The Citadel of Quebec, the crown of this beautiful antique city, is an immense and powerful fortress, covering forty acres of ground, much higher than the Upper Town, and 345 feet above the St. Lawrence river. It is founded on the dark slaty rocks of Cape Diamond; and the limpid quartz-crystals which give name to the locality may still be picked up in the vicinity. Since the evacuation of Canada by the Imperial troops, the works have been garrisoned by a company of Canadian artillerists, whose main duty it is to conduct wondering tourists about the strong walls, in the hope of receiving republican silver. The Citadel is separated from the Upper Town by a wide sloping glacis, broken by ravelins, and cut through by a winding road from near the Dufferin Gate. Just before this stone-encased road enters the great outer moat, it passes the curious Chain Gate, and then crosses a narrow triangular space under the frowning guns of the Dalhousie Bastion, and approaches the main portal. Within are barracks, magazines, bomb-proof hospitals, armouries, and other grim paraphernalia of a fortress. Standing on the northern bastion, near the great Armstrong gun which commands the river for leagues, one of the most magnificent views in the world is outspread before the visitor, including the broad expanse of the St. Lawrence, the spires and towers of Quebec, the white walls of Beauport, Lorette, and other distant French hamlets, the garden-plains of the Isle of Orleans, the Laurentian Mountains, and the remote blue peaks of Vermont.

In the days of Froissart, it was said that "everie fayre towne hath strong high walls;" but this is the only town of America which possesses such a defence. Tourists from the United States, whose fortresses are hidden away on remote promontories and islands, and whose army is but a nomadic frontier police, ramble along these walls as if they were

slowly turning the pages of an ancient black-letter book, or a chronicle of the Crusades, and dream of the siege of Jerusalem or the Wars of the Roses. As one of their own writers (Thoreau) said:-"In the armoury of the Citadel they showed me a clumsy implement, long since useless, which they called a Lombard gun. I thought that their whole Citadel was such a Lombard gun-fit object for the museums of the curious. Silliman states that the cold is so intense in the winter nights on Cape Diamond, that the sentinels cannot stand it more than one hour. I shall never again wake up on a colder night than usual but I shall think how rapidly the sentinels are relieving one another on the walls of Quebec, their quicksilver being all frozen, as if apprehensive that some hostile Wolfe may even then be scaling the Heights of Abraham, or some persevering Arnold about to emerge from the wilderness: some Malay or Japanese, perchance, coming round by the north-west coast, have chosen that moment to assault the Citadel. Why, I should as soon expect to see the sentinels still relieving one another on the walls of Nineveh, which have so long been buried to the world. What a troublesome thing a wall is! I thought it was to defend me, and not I it. Of course, if they had no walls, they would not need to have any sentinels."

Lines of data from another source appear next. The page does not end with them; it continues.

-- ==== Sys2Proof/Syntax.lean ====
section
/-!
DEFINITION. The commands of the block, one constructor per row of the table of commands, and the plain data their
operands carry.
-/

namespace Sys2Proof

/-- A shell of R19 that runs a stream of 128-bit words: the task on a core, or a unit's program for one context. -/
inductive Shell where
  | core (n : Nat)
  | unit (uid ctx : Nat)
  deriving DecidableEq, Repr

/-- The two moments of a stream command (R28, R30): its dispatch from the head of a shell's stream, and its start in
its unit, named by the number it took at dispatch. -/
inductive Moment where
  | dispatch (sh : Shell)
  | start (id : Nat)
  deriving DecidableEq, Repr

/-- The two moments of a step that accesses memory as it starts; the start carries the place of the first access that fails beyond
correction, if one does (R150). -/
inductive StepMoment where
  | dispatch (sh : Shell)
  | start (id : Nat) (err : Option Nat)
  deriving DecidableEq, Repr

/-- A Charun Link frame (R182, R183): header and payload. -/
structure Frame where
  header  : Nat
  payload : List Nat
  deriving DecidableEq, Repr

/-- A Planer-link transfer (R226): header and data. -/
structure Xfer where
  header : Nat
  data   : List Nat
  deriving DecidableEq, Repr

/-- A read request as it reaches a Planer (R227), and whether the bytes it names fail beyond correction (R150). -/
structure ReadReq where
  xfer : Xfer
  err  : Bool
  deriving DecidableEq, Repr

/-- A flash block that the FTL empties, and its bytes that are still valid (R146). -/
structure BlockMove where
  block : Nat
  bytes : Nat
  deriving DecidableEq, Repr

/-- A frame on the management port (R343). -/
structure MgmtFrame where
  bytes : List Nat
  deriving DecidableEq, Repr
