-- ==== Sys2Proof/Machine/Flags.lean ====
section
/-!
DEFINITION. The flags of an accumulator tile (R78) and the words that show them.
-/

namespace Sys2Proof.Machine

/-- The code of a tile state (R82). -/
def TileState.code : TileState → Nat
  | .free => 0 | .opened => 1 | .closing => 2

/-- Records one saturation event of a tile at position 64 × row + column: the sign's flag stays set, the first event is
kept, the count stops at 1,023 (R78). -/
def Tile.overflow (t : Tile) (neg : Bool) (pos : Nat) : Tile :=
  { t with
    ovfPos := t.ovfPos || !neg
    ovfNeg := t.ovfNeg || neg
    first := if t.ovfPos || t.ovfNeg then t.first else pos
    count := min 1023 (t.count + 1) }

/-- Clears the flags word and the operand hash (R78, R80). -/
def Tile.clearFlags (t : Tile) : Tile :=
  { t with ovfPos := false, ovfNeg := false, first := 0, count := 0, hash := 0 }

/-- The flags word of a tile (R78); OWNER reads 0 when FREE. -/
def Tile.flagsWord (t : Tile) : Nat :=
  t.st.code * 2 ^ 30 + (if t.st = .free then 0 else t.owner) * 2 ^ 24 + b2n t.ovfPos * 2 ^ 23 + b2n t.ovfNeg * 2 ^ 22
    + (t.first / 64) * 2 ^ 16 + (t.first % 64) * 2 ^ 10 + t.count

end Sys2Proof.Machine
end

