-- ==== Sys2Proof/Machine/Ops.lean ====
section
/-!
DEFINITION. The shared operations over the state: dictionary objects, flags and counters, contexts, cores, dispatched
commands, interrupt vectors, fault records, blaze records and holds.
-/

namespace Sys2Proof.Machine

/-! ### Dictionary objects -/

/-- The key of object idx.sub (R13). -/
def okey (idx sub : Nat) : Nat := idx * 256 + sub

/-- The key of an object's instance on an access path (R336). -/
def pkey (path k : Nat) : Nat := path * 2 ^ 24 + k

/-- A character of a serial number: a digit or an upper-case letter (R353). -/
def serialChar (n : Nat) : Nat := if n % 36 < 10 then 0x30 + n % 36 else 0x37 + n % 36

/-- The serial number that a constant of the module stands for: letters and digits, padded with spaces to 16 characters
(R353). -/
def serialNumber (c : Nat) : Nat :=
  leNat ((List.range 16).map (fun j => if j < c % 17 then serialChar (c / 17 / 36 ^ j) else 0x20))

/-- Days of a month. -/
def monthDays (y m : Nat) : Nat :=
  if m = 2 then (if y % 4 = 0 && (y % 100 ≠ 0 || y % 400 = 0) then 29 else 28) else if [4, 6, 9, 11].contains m then 30 else 31

/-- The date that a constant of the module stands for, as decimal digits yyyymmdd (R353). -/
def buildDate (c : Nat) : Nat :=
  let y := c % 10000
  let m := c / 10000 % 12 + 1
  y * 10000 + m * 100 + c / 120000 % monthDays y m + 1

/-- The default of an object (R17): the default of its card, or the value that log entry 3 names. -/
def objDefault (k : Nat) : Nat :=
  let i := k / 256
  let j := k % 256
  if 0x2000 ≤ i && i < 0x2040 then (if j = 7 then 4000000 else if j = 8 then 0xFF else 0)
  else if 0x2100 ≤ i && i < 0x2140 then (if j = 9 then 0xFFFFFFFF else 0)
  else if 0x2400 ≤ i && i < 0x2800 then (if j = 7 then 0xFF else 0)
  else if 0x3200 ≤ i && i < 0x3240 then (if j = 2 then 0xFF else 0)
  else if 0x32C0 ≤ i && i < 0x3300 then (if j = 0x0A then 0xFFFFFFFF else 0)
  else if 0x3400 ≤ i && i < 0x3404 then (if j = 1 then 114688 else if j = 7 then 125 else 0)
  else if 0x4100 ≤ i && i < 0x4140 then (if j = 2 then 1 else 0)
  else if 0x5100 ≤ i && i < 0x5140 then (if j = 5 then 0xA1080000 else if j = 0x0A then 8 else 0)
  else if 0x6400 ≤ i && i < 0x6408 then
    (if j = 6 then 0xFFFFFFFF else if j = 1 then Config.moduleConst k % 2 ^ 32
     else if j = 2 then Config.moduleConst k % 2 ^ 8 else 0)
  else match k with
    | 0x100001 => leNat [0x54, 0x48, 0x2D, 0x43, 0x39, 0x4D, 0x2D, 0x33, 0x38, 0x34, 0x20, 0x20, 0x20, 0x20, 0x20, 0x20]
    | 0x100002 => serialNumber (Config.moduleConst k)
    | 0x100003 => Config.moduleConst k % 2 ^ 24 * 2 ^ 8
    | 0x100006 => 0x0100
    | 0x100007 => Config.moduleConst k % 2 ^ 48
    | 0x100008 => buildDate (Config.moduleConst k)
    | 0x130001 => 1
    | 0x130005 => 64
    | 0x130006 => 30911
    | 0x13000F => 30911
    | 0x148002 => 1
    | 0x300001 => 6080
    | 0x301101 => 64
    | 0x329003 => 0xFF
    | 0x400003 => 1
    | 0x400004 => 4
    | 0x400005 => 6
    | 0x400006 => 256
    | 0x500007 => 0xFF
    | 0x501001 => 64
    | 0x501002 => 2
    | 0x560001 => 1
    | 0x560002 => 1250000
    | 0x560009 => 0xFF
    | 0x600004 => 3
    | 0x600007 => 200000
    | 0x600008 => 0xFF
    | 0x630003 => 1000
    | 0x648002 => 24
    | 0x648003 => 800000
    | 0x648004 => 4
    | 0x648005 => 40
    | 0x650002 => 240
    | 0x650004 => 0x3FC00000
    | 0x650005 => 830
    | 0x650006 => 858
    | 0x650007 => 0x3F778D50
    | 0x660001 => 24
    | _ => 0

/-- The value of an object. -/
def State.obj (s : State) (k : Nat) : Nat := Tab.get (objDefault k) s.objs k

/-- Sets an object. -/
def State.setObj (s : State) (k v : Nat) : State := { s with objs := Tab.put (objDefault k) s.objs k v }

/-- Adds to an object that wraps at w bits. -/
def State.addObj (s : State) (k w n : Nat) : State := s.setObj k ((s.obj k + n) % 2 ^ w)

/-- The value of a path's instance of an object (R336). -/
def State.pobj (s : State) (path k : Nat) : Nat := Tab.get (objDefault k) s.pobjs (pkey path k)

/-- Sets a path's instance of an object (R336). -/
def State.setPobj (s : State) (path k v : Nat) : State :=
  { s with pobjs := Tab.put (objDefault k) s.pobjs (pkey path k) v }

/-- A hardware set of a W1C flag: the flag is set and its 16-bit event counter counts the set (R16). -/
def State.setFlag (s : State) (k kev : Nat) : State := (s.setObj k 1).addObj kev 16 1

/-- A fresh free value (log entry 8). -/
def State.fresh (s : State) : Nat × State := (Config.freeValue s.free, { s with free := s.free + 1 })

/-- Makes a range of a memory undefined with a seed of its own (log entry 6). -/
def State.seed (s : State) : Nat × State := (s.free, { s with free := s.free + 1 })

/-! ### Contexts, cores, streams, dispatched commands -/

/-- A context. -/
def State.ctx (s : State) (i : Nat) : Ctx := Tab.get {} s.ctxs i

/-- Changes a context. -/
def State.updCtx (s : State) (i : Nat) (f : Ctx → Ctx) : State := { s with ctxs := Tab.update {} s.ctxs i f }

/-- A core. -/
def State.core (s : State) (n : Nat) : Core := Tab.get {} s.cores n

/-- Changes a core. -/
def State.updCore (s : State) (n : Nat) (f : Core → Core) : State := { s with cores := Tab.update {} s.cores n f }

/-- Changes the data of a core. -/
def State.updData (s : State) (n : Nat) (f : CoreData → CoreData) : State :=
  s.updCore n (fun c => { c with data := f c.data })

/-- The key of a stream: context and owner. -/
def skey (ctx owner : Nat) : Nat := ctx * 256 + owner

/-- A stream or program of a context. -/
def State.stream (s : State) (ctx owner : Nat) : Stream := Tab.get {} s.streams (skey ctx owner)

The requirements of modern warfare have rendered the local fortifications of little avail as a means of covering the city from destruction; and the real defences are the three great detached forts on the distant heights of Point Levi, armed with British artillery of heavy calibre. Surveys and plans have been made for another group of forts near Sillery, to protect the western approaches, as the Point Levi works command those on the south. With these lines fairly garrisoned, and a brace of ironclads from the Channel Fleet in the harbour, Quebec would be as impregnable as she was in 1775.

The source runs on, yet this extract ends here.